Elizabeth Montague Ryan (February 5, 1892 – July 6, 1979) was an American tennis player who was born in Anaheim, California, but lived most of her adult life in the United Kingdom. Ryan won 26 Grand Slam titles, 19 in women's doubles and mixed doubles at Wimbledon, an all-time record for those two events. Twelve of her Wimbledon titles were in women's doubles and seven were in mixed doubles. Ryan also won four women's doubles titles at the French Championships, as well as one women's doubles title and two mixed-doubles titles at the U.S. Championships.

Career
Although she reached the Wimbledon singles finals twice, Ryan never won the title. Eight of her losses at Wimbledon were to players generally considered to be among the best ever. Ryan had to play Dorothea Lambert Chambers in the all-comers final of 1920; Suzanne Lenglen in the 1919 semifinals (losing 6–4, 7–5), 1921 final, 1922 quarterfinals, 1924 quarterfinals (losing 6–2, 6–8, 6–4), and 1925 second round; and Helen Wills Moody in the 1928 semifinals and 1930 final.

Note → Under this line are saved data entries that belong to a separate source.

-- ==== Sys2Proof/Config.lean ====
section
/-! DEFINITION. Values the spec leaves open. Each is a constant with no body, so that nothing can be proved about the
value it takes: a claim about the model holds whatever it is. -/

namespace Sys2Proof.Config

/-- A fresh unspecified number for each use: the step applies it to the counter `State.freeCtr` and advances the
counter (log entry 5). -/
opaque freeNat : Nat → Nat

/-- The 7 check bits that the OTP's code stores beside a 32-bit word: R392 names a code, the spec does not print it
(log entry 6). -/
opaque otpCheck : Word → BitVec 7

/-- The words of the TRIM and IDENT regions (0–191) as delivered: programmed by the maker, not printed in the spec (log
entry 6). -/
opaque otpFactory : Nat → Word

/-- The trimmed code of converter `conv` (0 ADC-A, 1 ADC-B) on self-test channel `ch`: R187 keeps it in the TRIM region, whose
layout the spec does not print (log entry 6). -/
opaque adcTrim (conv ch : Nat) : Nat

/-- The codes that stand for `adcTrim` on the built-in mid-range trims (R401), which the spec does not print (log entry 6). -/
opaque adcMidTrim (conv ch : Nat) : Nat

/-- The current, mA, that the charger's voltage loop asks of the half-bridge with VBAT at or above VREG.MV (mV): R229 says
that the loop holds VBAT at or below VREG and states no gains (log entry 103). -/
opaque vbatLoop (vbat vreg : Nat) : Nat

/-- The current into VSYS, mA, that the voltage loop of R219 asks for at VSYS against VSYSHOLD (mV): a proportional-integral
loop whose gains are not stated (log entry 103). -/
opaque vsysLoop (vsys hold : Nat) : Nat

/-- What the field at bit `bit` of register `reg` holds after a write of `v`, where the spec states the field's range, `v`
lies outside it, and no rule says what is stored (log entry 64). -/
opaque outOfRange (reg bit v : Nat) : Nat

end Sys2Proof.Config
end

In the 1926 singles final at the U.S. Championships, the 34-year-old Ryan led 42-year-old Molla Bjurstedt Mallory 4–6, 6–4, 4–0 and had a match point at 7–6 in the third set before losing the final three games of the match.

Ryan and her longtime partner Lenglen never lost a women's doubles match at Wimbledon, going 31–0. Only Billie Jean King (224 match wins) and Martina Navratilova won more matches at Wimbledon than Ryan (190 match wins): 47–15 in singles, 73–4 in women's doubles, and 70–9 in mixed doubles.

The longtime tennis writer Ted Tinling has credited Ryan with inventing the volleying style later perfected by players such as Sarah Palfrey Cooke, Alice Marble, Louise Brough Clapp, Margaret Osborne duPont, Doris Hart, Darlene Hard, Margaret Court, Navratilova, and King. "Before World War I, women's tennis consisted primary of slogging duels from the baseline. There were a few volleying pioneers, notably ... Hazel [Hotchkiss] Wightman and Ethel [Thomson] Larcombe, but volleying as a fundamental, aggressive technique was first injected into the women's game by ... Ryan." Tinling, however, also said about Ryan, "Elizabeth wasn't fast enough for singles. Too heavy."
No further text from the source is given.